> [WHAT TO PRODUCE] The answer must consist of every line in the data that contains "trace".

> [AVAILABLE DATA]
@[simp] theorem sent_rx (s : State) (evs : List Event) (n : Nat) : (s.sent evs n).rx = s.rx := rfl
@[simp] theorem sent_ry (s : State) (evs : List Event) (n : Nat) : (s.sent evs n).ry = s.ry := rfl
@[simp] theorem sent_rw (s : State) (evs : List Event) (n : Nat) : (s.sent evs n).rw = s.rw := rfl
@[simp] theorem sent_rh (s : State) (evs : List Event) (n : Nat) : (s.sent evs n).rh = s.rh := rfl
@[simp] theorem sent_rc (s : State) (evs : List Event) (n : Nat) : (s.sent evs n).rc = s.rc := rfl
@[simp] theorem sent_wx0 (s : State) (evs : List Event) (n : Nat) : (s.sent evs n).wx0 = s.wx0 := rfl
@[simp] theorem sent_wy0 (s : State) (evs : List Event) (n : Nat) : (s.sent evs n).wy0 = s.wy0 := rfl
@[simp] theorem sent_wx1 (s : State) (evs : List Event) (n : Nat) : (s.sent evs n).wx1 = s.wx1 := rfl
@[simp] theorem sent_wy1 (s : State) (evs : List Event) (n : Nat) : (s.sent evs n).wy1 = s.wy1 := rfl
@[simp] theorem sent_rowbuf (s : State) (evs : List Event) (n : Nat) : (s.sent evs n).rowbuf = s.rowbuf := rfl
@[simp] theorem sent_rowlen (s : State) (evs : List Event) (n : Nat) : (s.sent evs n).rowlen = s.rowlen := rfl
@[simp] theorem sent_rows (s : State) (evs : List Event) (n : Nat) : (s.sent evs n).rows = s.rows := rfl
@[simp] theorem sent_row (s : State) (evs : List Event) (n : Nat) : (s.sent evs n).row = s.row := rfl
@[simp] theorem sent_sp (s : State) (evs : List Event) (n : Nat) : (s.sent evs n).sp = s.sp := rfl
@[simp] theorem sent_phase (s : State) (evs : List Event) (n : Nat) : (s.sent evs n).phase = s.phase := rfl
@[simp] theorem sent_mode (s : State) (evs : List Event) (n : Nat) : (s.sent evs n).mode = s.mode := rfl
@[simp] theorem sent_initDone (s : State) (evs : List Event) (n : Nat) : (s.sent evs n).initDone = s.initDone := rfl
@[simp] theorem sent_faultFlag (s : State) (evs : List Event) (n : Nat) : (s.sent evs n).faultFlag = s.faultFlag := rfl
@[simp] theorem sent_primed (s : State) (evs : List Event) (n : Nat) : (s.sent evs n).primed = s.primed := rfl
@[simp] theorem sent_dc (s : State) (evs : List Event) (n : Nat) : (s.sent evs n).dc = s.dc := rfl
@[simp] theorem sent_lastStatus (s : State) (evs : List Event) (n : Nat) : (s.sent evs n).lastStatus = s.lastStatus := rfl
@[simp] theorem sent_op (s : State) (evs : List Event) (n : Nat) : (s.sent evs n).op = s.op := rfl
@[simp] theorem sent_params (s : State) (evs : List Event) (n : Nat) : (s.sent evs n).params = s.params := rfl
@[simp] theorem sent_trace (s : State) (evs : List Event) (n : Nat) : (s.sent evs n).trace = s.trace ++ evs := rfl
@[simp] theorem sent_stub (s : State) (evs : List Event) (n : Nat) : (s.sent evs n).stub = consumed s.params evs s.stub := rfl
@[simp] theorem sent_port (s : State) (evs : List Event) (n : Nat) : (s.sent evs n).port = s.port := rfl
@[simp] theorem sent_answers (s : State) (evs : List Event) (n : Nat) : (s.sent evs n).answers = s.answers.drop n := rfl
@[simp] theorem sent_frames (s : State) (evs : List Event) (n : Nat) : (s.sent evs n).frames = s.frames + n := rfl
@[simp] theorem sent_moves (s : State) (evs : List Event) (n : Nat) : (s.sent evs n).moves = s.moves := rfl
@[simp] theorem sent_reads (s : State) (evs : List Event) (n : Nat) : (s.sent evs n).reads = s.reads := rfl

@[simp] theorem faulted_rx (s : State) (c : Byte) (evs : List Event) (n : Nat) (f : Frame) : (s.faulted c evs n f).rx = s.rx := rfl
@[simp] theorem faulted_ry (s : State) (c : Byte) (evs : List Event) (n : Nat) (f : Frame) : (s.faulted c evs n f).ry = s.ry := rfl
@[simp] theorem faulted_rw (s : State) (c : Byte) (evs : List Event) (n : Nat) (f : Frame) : (s.faulted c evs n f).rw = s.rw := rfl
@[simp] theorem faulted_rh (s : State) (c : Byte) (evs : List Event) (n : Nat) (f : Frame) : (s.faulted c evs n f).rh = s.rh := rfl
@[simp] theorem faulted_rc (s : State) (c : Byte) (evs : List Event) (n : Nat) (f : Frame) : (s.faulted c evs n f).rc = s.rc := rfl
@[simp] theorem faulted_wx0 (s : State) (c : Byte) (evs : List Event) (n : Nat) (f : Frame) : (s.faulted c evs n f).wx0 = s.wx0 := rfl
@[simp] theorem faulted_wy0 (s : State) (c : Byte) (evs : List Event) (n : Nat) (f : Frame) : (s.faulted c evs n f).wy0 = s.wy0 := rfl
@[simp] theorem faulted_wx1 (s : State) (c : Byte) (evs : List Event) (n : Nat) (f : Frame) : (s.faulted c evs n f).wx1 = s.wx1 := rfl
@[simp] theorem faulted_wy1 (s : State) (c : Byte) (evs : List Event) (n : Nat) (f : Frame) : (s.faulted c evs n f).wy1 = s.wy1 := rfl
@[simp] theorem faulted_rowbuf (s : State) (c : Byte) (evs : List Event) (n : Nat) (f : Frame) : (s.faulted c evs n f).rowbuf = s.rowbuf := rfl
@[simp] theorem faulted_rowlen (s : State) (c : Byte) (evs : List Event) (n : Nat) (f : Frame) : (s.faulted c evs n f).rowlen = s.rowlen := rfl
@[simp] theorem faulted_rows (s : State) (c : Byte) (evs : List Event) (n : Nat) (f : Frame) : (s.faulted c evs n f).rows = s.rows := rfl
@[simp] theorem faulted_row (s : State) (c : Byte) (evs : List Event) (n : Nat) (f : Frame) : (s.faulted c evs n f).row = s.row := rfl
@[simp] theorem faulted_sp (s : State) (c : Byte) (evs : List Event) (n : Nat) (f : Frame) : (s.faulted c evs n f).sp = s.sp := rfl
@[simp] theorem faulted_phase (s : State) (c : Byte) (evs : List Event) (n : Nat) (f : Frame) : (s.faulted c evs n f).phase = s.phase := rfl
@[simp] theorem faulted_mode (s : State) (c : Byte) (evs : List Event) (n : Nat) (f : Frame) : (s.faulted c evs n f).mode = .halted := rfl
@[simp] theorem faulted_initDone (s : State) (c : Byte) (evs : List Event) (n : Nat) (f : Frame) : (s.faulted c evs n f).initDone = s.initDone := rfl
@[simp] theorem faulted_faultFlag (s : State) (c : Byte) (evs : List Event) (n : Nat) (f : Frame) : (s.faulted c evs n f).faultFlag = true := rfl
@[simp] theorem faulted_primed (s : State) (c : Byte) (evs : List Event) (n : Nat) (f : Frame) : (s.faulted c evs n f).primed = false := rfl
@[simp] theorem faulted_dc (s : State) (c : Byte) (evs : List Event) (n : Nat) (f : Frame) : (s.faulted c evs n f).dc = f.level s.params := rfl
@[simp] theorem faulted_lastStatus (s : State) (c : Byte) (evs : List Event) (n : Nat) (f : Frame) : (s.faulted c evs n f).lastStatus = .fault := rfl
@[simp] theorem faulted_op (s : State) (c : Byte) (evs : List Event) (n : Nat) (f : Frame) : (s.faulted c evs n f).op = c := rfl
@[simp] theorem faulted_params (s : State) (c : Byte) (evs : List Event) (n : Nat) (f : Frame) : (s.faulted c evs n f).params = s.params := rfl
@[simp] theorem faulted_trace (s : State) (c : Byte) (evs : List Event) (n : Nat) (f : Frame) : (s.faulted c evs n f).trace = s.trace ++ evs ++ [.fault f, .done c .fault] := rfl
@[simp] theorem faulted_stub (s : State) (c : Byte) (evs : List Event) (n : Nat) (f : Frame) : (s.faulted c evs n f).stub = none := rfl
@[simp] theorem faulted_port (s : State) (c : Byte) (evs : List Event) (n : Nat) (f : Frame) : (s.faulted c evs n f).port = s.port := rfl
@[simp] theorem faulted_answers (s : State) (c : Byte) (evs : List Event) (n : Nat) (f : Frame) : (s.faulted c evs n f).answers = s.answers.drop (n + 1) := rfl
@[simp] theorem faulted_frames (s : State) (c : Byte) (evs : List Event) (n : Nat) (f : Frame) : (s.faulted c evs n f).frames = s.frames + (n + 1) := rfl
@[simp] theorem faulted_moves (s : State) (c : Byte) (evs : List Event) (n : Nat) (f : Frame) : (s.faulted c evs n f).moves = s.moves := rfl
@[simp] theorem faulted_reads (s : State) (c : Byte) (evs : List Event) (n : Nat) (f : Frame) : (s.faulted c evs n f).reads = s.reads := rfl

> [RESULT OF THIS TASK]
@[simp] theorem sent_trace (s : State) (evs : List Event) (n : Nat) : (s.sent evs n).trace = s.trace ++ evs := rfl
@[simp] theorem faulted_trace (s : State) (c : Byte) (evs : List Event) (n : Nat) (f : Frame) : (s.faulted c evs n f).trace = s.trace ++ evs ++ [.fault f, .done c .fault] := rfl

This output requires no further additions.